Assigned task
Beneath this line are the data; copy exactly the part of them that opens with the line containing "def addPhase (s" and closes with the line containing "def setPhase (gid", and only that part.

Supplied records
-- ==== Sys2Proof/Machine/Issue.lean ====
section
/-! DEFINITION. Issue: committing a gang's bundles, the boundary before them (R335, R336), choosing who issues (R107 to
R111), the matrix engine's clock (R209), and a whole wall cycle of a cluster. -/

namespace Sys2Proof.Machine

/-! ### Memory operations of a bundle (R54, R185, R192, R194) -/

/-- Change the last entry that satisfies a condition. -/
def modLast {α : Type} (f : α → Bool) (g : α → α) : List α → List α
  | [] => []
  | x :: r => if f x && !r.any f then g x :: r else x :: modLast f g r

/-- Give an atomic's old value to the result or the queue entry bound for it. -/
def fillAtomic (m due : Nat) (dst : Option (RFile × Nat)) (sdq : Option Nat) (v : Word) (g : Gang) : Gang :=
  modCtx g m fun c =>
    let mine := fun (r : Result) => dst = some (r.file, r.num) && r.due = due
    let put := fun (r : Result) => { r with val := ofWord v }
    { c with
      results := modLast mine put c.results
      hresults := modLast mine put c.hresults
      sdq := match sdq with
        | none => c.sdq
        | some i => c.sdq.modify i fun d => { d with data := ofWord v } }

/-- Perform a scratchpad write, an atomic or a latch, and leave its shadow entry (R301). -/
def performOp (p : Perf) (o : MemOp) : Perf :=
  let cl := clusterOf p
  match o with
  | .store a d ent => { p with st := shadowSet (spadWrites p.st cl a d) cl a d.length false ent }
  | .latch a _ _ ent =>
    let d := p.is.bput.getD []
    { p with st := shadowSet (spadWrites p.st cl a d) cl a d.length false ent }
  | .atomic op n a y cmp m dst sdq due ent =>
    let old := leNat (spadReads p.st cl a n)
    let st := spadWrites p.st cl a (leBytes n (atomOp op (8 * n) old y.toNat cmp.toNat))
    { st := shadowSet st cl a n true ent
      is := { p.is with work := fillAtomic m due dst sdq (atomRet op (8 * n) old) p.is.work } }

/-! ### Halting and phases (R102, R117, R118, R143) -/

/-- A member's context once it halts: results in flight and held writes stay due; its tiles are discarded, a busy one once its
last operation completes (R205). -/
def haltCtx (c : Ctx) : Ctx :=
  { c with halted := true, laq := [], ldq := [], vldq := [], rep := none, kuip := 0, pktRings := [],
           touches := Vector.replicate 8 none,
           tiles := c.tiles.map fun x => { x with present := x.present && decide (x.busy ≠ 0), touched := false },
           chans := c.chans.map fun ch => { ch with state := .idle, begun := false },
           fifos := c.fifos.map fun f => { f with ib := [], ob := [], openLen := 0 } }

/-- Add a member's phase counts to the phase area. -/
def addPhase (s : State) (gid m : Nat) : State :=
  match findGang s gid with
  | none => s
  | some g =>
    let r := phaseAdd s g m
    putMerged r.1 g r.2

/-- A member halts (R102). -/
def haltMember (s : State) (gid m : Nat) : State :=
  let s := addPhase s gid m
  match findGang s gid with
  | none => s
  | some g =>
    let r := revokeAll s g m
    let s := freeSegs (freeFrames r.1 r.2 m) r.2 m
    putGang s (modCtx r.2 m haltCtx)

/-- sy.phase (R117): the counts of the old phase are added, the bundle's own among them. -/
def setPhase (gid : Nat) (s : State) (e : Nat × Nat) : State :=
  modCtxOf (addPhase s gid e.1) gid e.1 fun c => { c with phase := e.2 }

/-! ### Committing (R54, R105, R127) -/

/-- Add a stride to an address register after the writes of its cycle (R127). -/
def applyStride (g : Gang) (e : Nat × Nat × Word) : Gang :=
  modCtx g e.1 fun c => { c with a := vmod c.a e.2.1 fun x => x + e.2.2 }

/-- Count a wall cycle of a member (R117). -/
def countIssue (second : Bool) (g : Gang) (e : Nat × Bool) : Gang :=
  modCtx g e.1 fun c =>
    { c with cnt := { c.cnt with
        lbusy := c.cnt.lbusy + e.2.toNat, lidle := c.cnt.lidle + (!e.2).toNat, wsecond := c.cnt.wsecond + second.toNat } }

/-- Count a frozen wall cycle of the members that have not halted. -/
def countFrozen (g : Gang) : Gang :=
  { g with members := g.members.map fun c =>
      if c.halted then c else { c with cnt := { c.cnt with wfrozen := c.cnt.wfrozen + 1 } } }

/-- The gang after an issue, as the ranks and the guards see it (R107, R111). -/
def issuedAt (wall : Nat) (g : Gang) : Gang :=
  { g with last := wall, starve := 0, promoted := false, claim := {}, stopped := false }

/-- Commit a handler bundle (R337, R341, R347): the logical clock stands still, and a return is taken once no handler result is
pending. -/
def commitHandler (p : Perf) (a : Att) (wall : Nat) : State :=
  let g := a.rft.foldl (fun g m => modCtx g m fun c => finishReturn { c with hret := 1 }) p.is.work
  let g := a.rfu.foldl (fun g m => modCtx g m fun c => finishReturn { c with hret := 2 }) g
  let calls := p.is.calls.map fun c => (c.1, c.2, nextPc (getCtx g c.1))
  let s := putMerged p.st p.is.old (countFrozen (issuedAt wall { g with calls := g.calls ++ calls }))
  p.is.phases.foldl (setPhase p.is.old.id) s

/-- Commit a gang's bundles: the clock advances, and what comes due lands (R105). -/
def commitRun (p : Perf) (a : Att) (wall : Nat) (second : Bool) : State :=
  let old := p.is.old
  let lc := old.lc + 1
  let g := a.busy.foldl (countIssue second) p.is.work
  let g := { g with lc := lc, members := g.members.map fun c => advanceCtx c lc }
  let g := a.strides.foldl applyStride g
  let calls := p.is.calls.map fun c => (c.1, c.2, (getCtx g c.1).pc)
  let s := putMerged p.st old (issuedAt wall { g with calls := g.calls ++ calls })
  let s := p.is.phases.foldl (setPhase old.id) s
  a.halts.foldl (fun s m => haltMember s old.id m) s

/-- Commit an attempt that neither froze nor trapped. -/
def commitAtt (a : Att) (wall : Nat) (second : Bool) : State :=
  let p := a.p.is.ops.foldl performOp a.p
  if (handlerOf a.p.is.old).isSome then commitHandler p a wall else commitRun p a wall second

/-! ### Boundaries (R335, R336) -/

/-- The address a member's kill shows. -/
def killPc (g : Gang) (m : Nat) : Nat := nextPc (getCtx g m)

/-- The code of a kill request. -/
def killReqCode (k : KillReq) : Code := if k.code = codeNum .preemptFailed then .preemptFailed else .kill

/-- The member and source of the user-level interrupt to take, lowest member first (R345). -/
def pendingInt (g : Gang) : Option (Nat × Nat) :=
  (List.range g.members.length).findSome? fun m =>
    let c := getCtx g m
    if c.halted then none else (pendingSrc c).map fun b => (m, b)

/-- Does the gang hold fixed-cycle writes or appends (R336)? -/
def holdsWrites (g : Gang) : Bool := g.members.any fun c => !c.held.isEmpty

/-- Walk a touch region of a resumed gang (R280). -/
def walkTouch (gid : Nat) (s : State) (e : Nat × Nat) : State :=
  match findGang s gid with
  | none => s
  | some g =>
    match vget none (getCtx g e.1).touches e.2 with
    | none => s
    | some t =>
      match translate s g.launch.xdesc t.region with
      | .ok x =>
        if x.r then modCtxOf s gid e.1 fun c => { c with
          touches := vset c.touches e.2 (some { t with page := x.pa, inv := s.invalNo }) }
        else raiseTicket s .resumeTranslation causePerm 0 e.2 e.1 (g.fromImage.getD 0) t.region gid 0
      | .error c => raiseTicket s .resumeTranslation c 0 e.2 e.1 (g.fromImage.getD 0) t.region gid 0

Solution to the exercise
def addPhase (s : State) (gid m : Nat) : State :=
  match findGang s gid with
  | none => s
  | some g =>
    let r := phaseAdd s g m
    putMerged r.1 g r.2

/-- A member halts (R102). -/
def haltMember (s : State) (gid m : Nat) : State :=
  let s := addPhase s gid m
  match findGang s gid with
  | none => s
  | some g =>
    let r := revokeAll s g m
    let s := freeSegs (freeFrames r.1 r.2 m) r.2 m
    putGang s (modCtx r.2 m haltCtx)

/-- sy.phase (R117): the counts of the old phase are added, the bundle's own among them. -/
def setPhase (gid : Nat) (s : State) (e : Nat × Nat) : State :=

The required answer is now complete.